Of course I did no such thing. Dr. Hillis was gravely ill; it would have been cruelty to upset a man with such a leaden look. I murmured a few noncommittal pleasantries and excused myself.

Once outside again, I quickly consulted my ward. It gave me the biographical data that Dr. Somps had placed in the house system, for the use of guests.

My rival was a man of impressive accomplishments. He had been a child prodigy possessed of profound mathematical gifts. He was now twenty-nine, two years younger than myself, and a professor of aeronautical engineering at the Tsiolkovsky Institute in Boulder, Colorado. He had spent two years in space, as a guest in the Russian station. He was the author of a textbook on wing kinematics. He was an unsurpassed expert on wind-tunnel computer simulations, as performed by the Hillis Massively Parallel Processor.

You can imagine my profound agitation at learning this, my dear MacLuhan. I imagined Leona leaning her ringleted head on the shoulder of this suave spaceman. For a moment I succumbed to rage.

Then I checked my ward, and realized that the old man had lied.
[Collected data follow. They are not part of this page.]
/-- GROUP_COMMIT_ACT: once every write has been acknowledged, the act of the group's KIND. A group of zero-work commands
performs only KIND 3 and is counted (R125). A ring that has lost a rank halts with reason 2. -/
def groupCommitAct (q : Nat) (m : Dev) : Dev :=
  let x := dynOf q m
  match x.ended with
  | none => m
  | some (w, t) =>
    if outstanding q m then m
    else if rankLost q m then haltRing q 2 m
    else
      let hollow := x.zero && !x.other
      let m1 := when hollow (fun m => forEach (ringTiles q m) (fun u =>
        countSat (onTile aCHANTER_STATS u) fCHANTER_STATS_EMPTY 1) m) m
      if hollow && decide (bitsAt w.toNat 60 4 ≠ 3) then commitDone q m1
      else
        let d := commitAct q t w.toNat m1
        if d.reason = 0 then commitDone q d.m
        else if d.reason = 99 then heldBy (ringJob q m) d.m m
        else haltRing q d.reason d.m

/-! ### Kills, halts and budgets (R128 to R134) -/

/-- GROUP_KILL. -/
def groupKill (q : Nat) (m : Dev) : Dev := if ringOpen q m then killRing q m else m

/-- The open ring of an engine that pre-emption may kill: not one whose collective has bound or whose SIGNAL has been sent
(R129). -/
def preemptible (e : Nat) (m : Dev) : Option Nat :=
  (openRing e m).filter (fun q => !(dynOf q m).bound && (boundOf q m).isEmpty)

/-- Is a ring of a class ready at an engine? -/
def classReady (e c : Nat) (m : Dev) : Bool := (candidates e m).any (fun q => ringClass q m = c)

/-- EXPRESS_PREEMPT: an express ring is ready and the served ring is of another class. -/
def expressPreempt (e : Nat) (m : Dev) : Dev :=
  match preemptible e m with
  | some q => if classReady e 0 m && decide (ringClass q m ≠ 0) then killRaw q m else m
  | none => m

/-- PREEMPT_WAIT_EXPIRY: an interactive ring has waited PREEMPT_WAIT on a throughput or background ring's group. -/
def preemptWaitExpiry (e : Nat) (m : Dev) : Dev :=
  match preemptible e m with
  | some q => if classReady e 1 m && decide (2 ≤ ringClass q m) then killRaw q m else m
  | none => m

/-- QUANTUM_EXPIRY: the served ring's quantum has run. -/
def quantumExpiry (e : Nat) (m : Dev) : Dev :=
  match (engDyn e m).served with
  | some q => runOut e q m
  | none => m

/-- OVERLONG: a command of an open group has run past LIMIT; once for each command (R132). It is counted on every rank's tile and
raised on every die of the engine, also for a command that names one rank (DESIGN CHOICE, log entry 106). -/
def overlongSeen (q : Nat) (m : Dev) : Dev :=
  let x := dynOf q m
  if !x.open_ || x.overlong then m
  else
    let m1 := setDyn q { x with overlong := true } m
    forEach (ringDies q m) (fun d => raise (cDIE_CHANTER_OVERLONG d))
      (forEach (ringTiles q m) (fun t => countSat (onTile aCHANTER_STATS t) fCHANTER_STATS_OVERLONG 1) m1)

/-- HARD_LIMIT_EXPIRY: the group is killed and the ring halts with reason 3. -/
def hardLimitExpiry (q : Nat) (m : Dev) : Dev := if ringOpen q m then haltRing q 3 m else m

/-- RING_HEAD_WRITE (R108, R143): HEAD takes the value, or the write is an overrun and halts the ring. -/
def ringHeadWrite (q head : Nat) (m : Dev) : Dev :=
  if (head + 2 ^ 32 - ringRerun q m) % 2 ^ 32 > 2 ^ ringSize q m then
    (if ringHalted q m then m else haltRing q 7 m)
  else setHead q head m

/-- Clear the halt of a ring. -/
def clearHalt (q : Nat) (m : Dev) : Dev :=
  ringWr q 2 (fRING_HEAD_REASON.put (fRING_HEAD_HALTED.put (ringRd q 2 m) 0) 0) m

/-- The KIND 5 acts of a ring that failed and are kept (R414). -/
def keptActs (q : Nat) (m : Dev) : List Request :=
  m.net.failed.filter (fun r => match r.waiter with | .act s _ _ _ => s = q | _ => false)
def dropKept (q : Nat) (m : Dev) : Dev :=
  { m with net := { m.net with failed := m.net.failed.filter (fun r => match r.waiter with
      | .act s _ _ _ => s ≠ q
      | _ => true) } }

/-- RING_RESUME, ACTION 1: kept records are sent again with their REQ_ID, then the group reruns. -/
def ringResume (q : Nat) (m : Dev) : Dev :=
  if !ringHalted q m then m
  else
    let m1 := forEach (keptActs q m) (fun r m =>
      let s := sendAgain r.die r.p m
      { s with net := { s.net with reqs := s.net.reqs ++ [r] } }) (dropKept q m)
    setFetch q (ringRerun q m1) (clearHalt q m1)

/-- RING_DISCARD, ACTION 2: RERUN and FETCH take HEAD. -/
def ringDiscard (q : Nat) (m : Dev) : Dev :=
  if !ringHalted q m then m
  else
    let m1 := clearHalt q (dropKept q m)
    setRerun q (ringHead q m1) (setFetch q (ringHead q m1) m1)

/-- RING_HALT_ACTION, ACTION 3. -/
def ringHaltAction (q : Nat) (m : Dev) : Dev := if ringHalted q m then m else haltRing q 8 m

/-- ARRIVAL_COUNTER_WRITE (R145): the write applies first, then the increment of the same cycle. -/
def arrivalWrite (d c value inc : Nat) (m : Dev) : Dev :=
  addArrival d c inc (wrF (aDIE_ARRIVAL d c) fDIE_ARRIVAL_COUNT value m)
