-- ==== Sys2Proof/Machine/Mover.lean ====
section
/-! DEFINITION. The Mover (chapters 10, 11, 14): MOVE in its three forms (R120, R315, R335 to R337), COPY_ASYNC (R415, R416),
bulk jobs (R318, R319), faults and NVMe commands (R307, R311, R313), and a lost Fallow device (R304). -/
namespace Sys2Proof.Machine

/-! ### Copying with poison -/

/-- The range and page of an operand that lies in the Fallow or Granary range, for a fault record; (0, 0) elsewhere. -/
def tierPage (a : Nat) : Nat × Nat :=
  match placeOf a with
  | .page r p _ => (r, p)
  | _ => (0, 0)

/-- The 32-byte units of a range that read as poisoned for an agent. -/
def badUnits (ag : Agent) (a n : Nat) (m : Dev) : List Nat :=
  (List.range ((n + 31) / 32)).filter (fun u => (readVia ag (a + 32 * u) (min 32 (n - 32 * u)) m).st = .poison)

/-- Read `n` bytes at one place and write them at another, whole pages at a time where they are pages; poison travels with
them and is the outcome. Bytes that cannot be told apart are poisoned all. -/
def copyPiece (ag : Agent) (src dst n : Nat) (r : Run) : Run :=
  let x := readVia ag src n r.m
  if x.st = .poison then
    let w := writeVia ag dst x.data x.m
    let bad := badUnits ag src n r.m
    let units := if bad.isEmpty then List.range ((n + 31) / 32) else bad
    ⟨if w.st = .ok then forEach units (fun u => poisonAt (dst + 32 * u) (min 32 (n - 32 * u))) w.m else w.m,
      (r.st.join x.st).join w.st⟩
  else if x.st ≠ .ok then ⟨x.m, r.st.join x.st⟩
  else
    let w := writeVia ag dst x.data x.m
    ⟨w.m, r.st.join w.st⟩

/-- The Mover's refusal of protected data (R317): its cause and its record. -/
def protectedStop (d dst : Nat) (m : Dev) : Dev :=
  tierFault 3 d (tierPage dst).1 (tierPage dst).2 (raise (cDIE_MOVER_PROTECTED d) m)

/-! ### MOVE without MIGRATE (R120, R315, R317) -/

def moveFlags (e : List Byte) : Nat := field e 24 1
def movePages (e : List Byte) : Nat := field e 20 4
/-- Page i of the source and of the destination. -/
def moveSrc (t : Nat) (e : List Byte) (i : Nat) : Nat := opAt t (field e 8 6) (65536 * i)
def moveDst (t : Nat) (e : List Byte) (i : Nat) : Nat := opAt t (field e 14 6) (65536 * i)

/-- Does a copy of pages take protected data where it may not go? -/
def pagesProtected (src dst : Nat → Nat) (n : Nat) (m : Dev) : Bool :=
  (List.range n).any (fun i => protectedAt (src i) 65536 m && !insideSafe (dst i))

/-- Copy pages, one after another, while none fails. -/
def copyPages (ag : Agent) (src dst : Nat → Nat) (n : Nat) (m : Dev) : Run :=
  (Run.start m).each (List.range n) (fun i r => if r.st = .ok then copyPiece ag (src i) (dst i) 65536 r else r)

/-- A plain MOVE on die d. -/
def movePlain (d t : Nat) (e : List Byte) (m : Dev) : Done :=
  if pagesProtected (moveSrc t e) (moveDst t e) (movePages e) m then ⟨protectedStop d (moveDst t e 0) m, 5⟩
  else (copyPages (agentMover d) (moveSrc t e) (moveDst t e) (movePages e) m).done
The ward's locator told me that Dr. Somps was on a plateau to the west, and his companion was not Leona but his fellow cosmonaut, Fred Solokov. Leona was alone, exploring an arroyo two miles upstream, to the east!

My heart told me to rush to her side, and as always in such matters, I obeyed it.

It was a bracing hike, skirting declines and rockslides, with the sullen roar of the mighty Colorado to my right. Occasional boatloads of daredevils, paddling with might and main, appeared amid the river's surges, but the trails were almost deserted.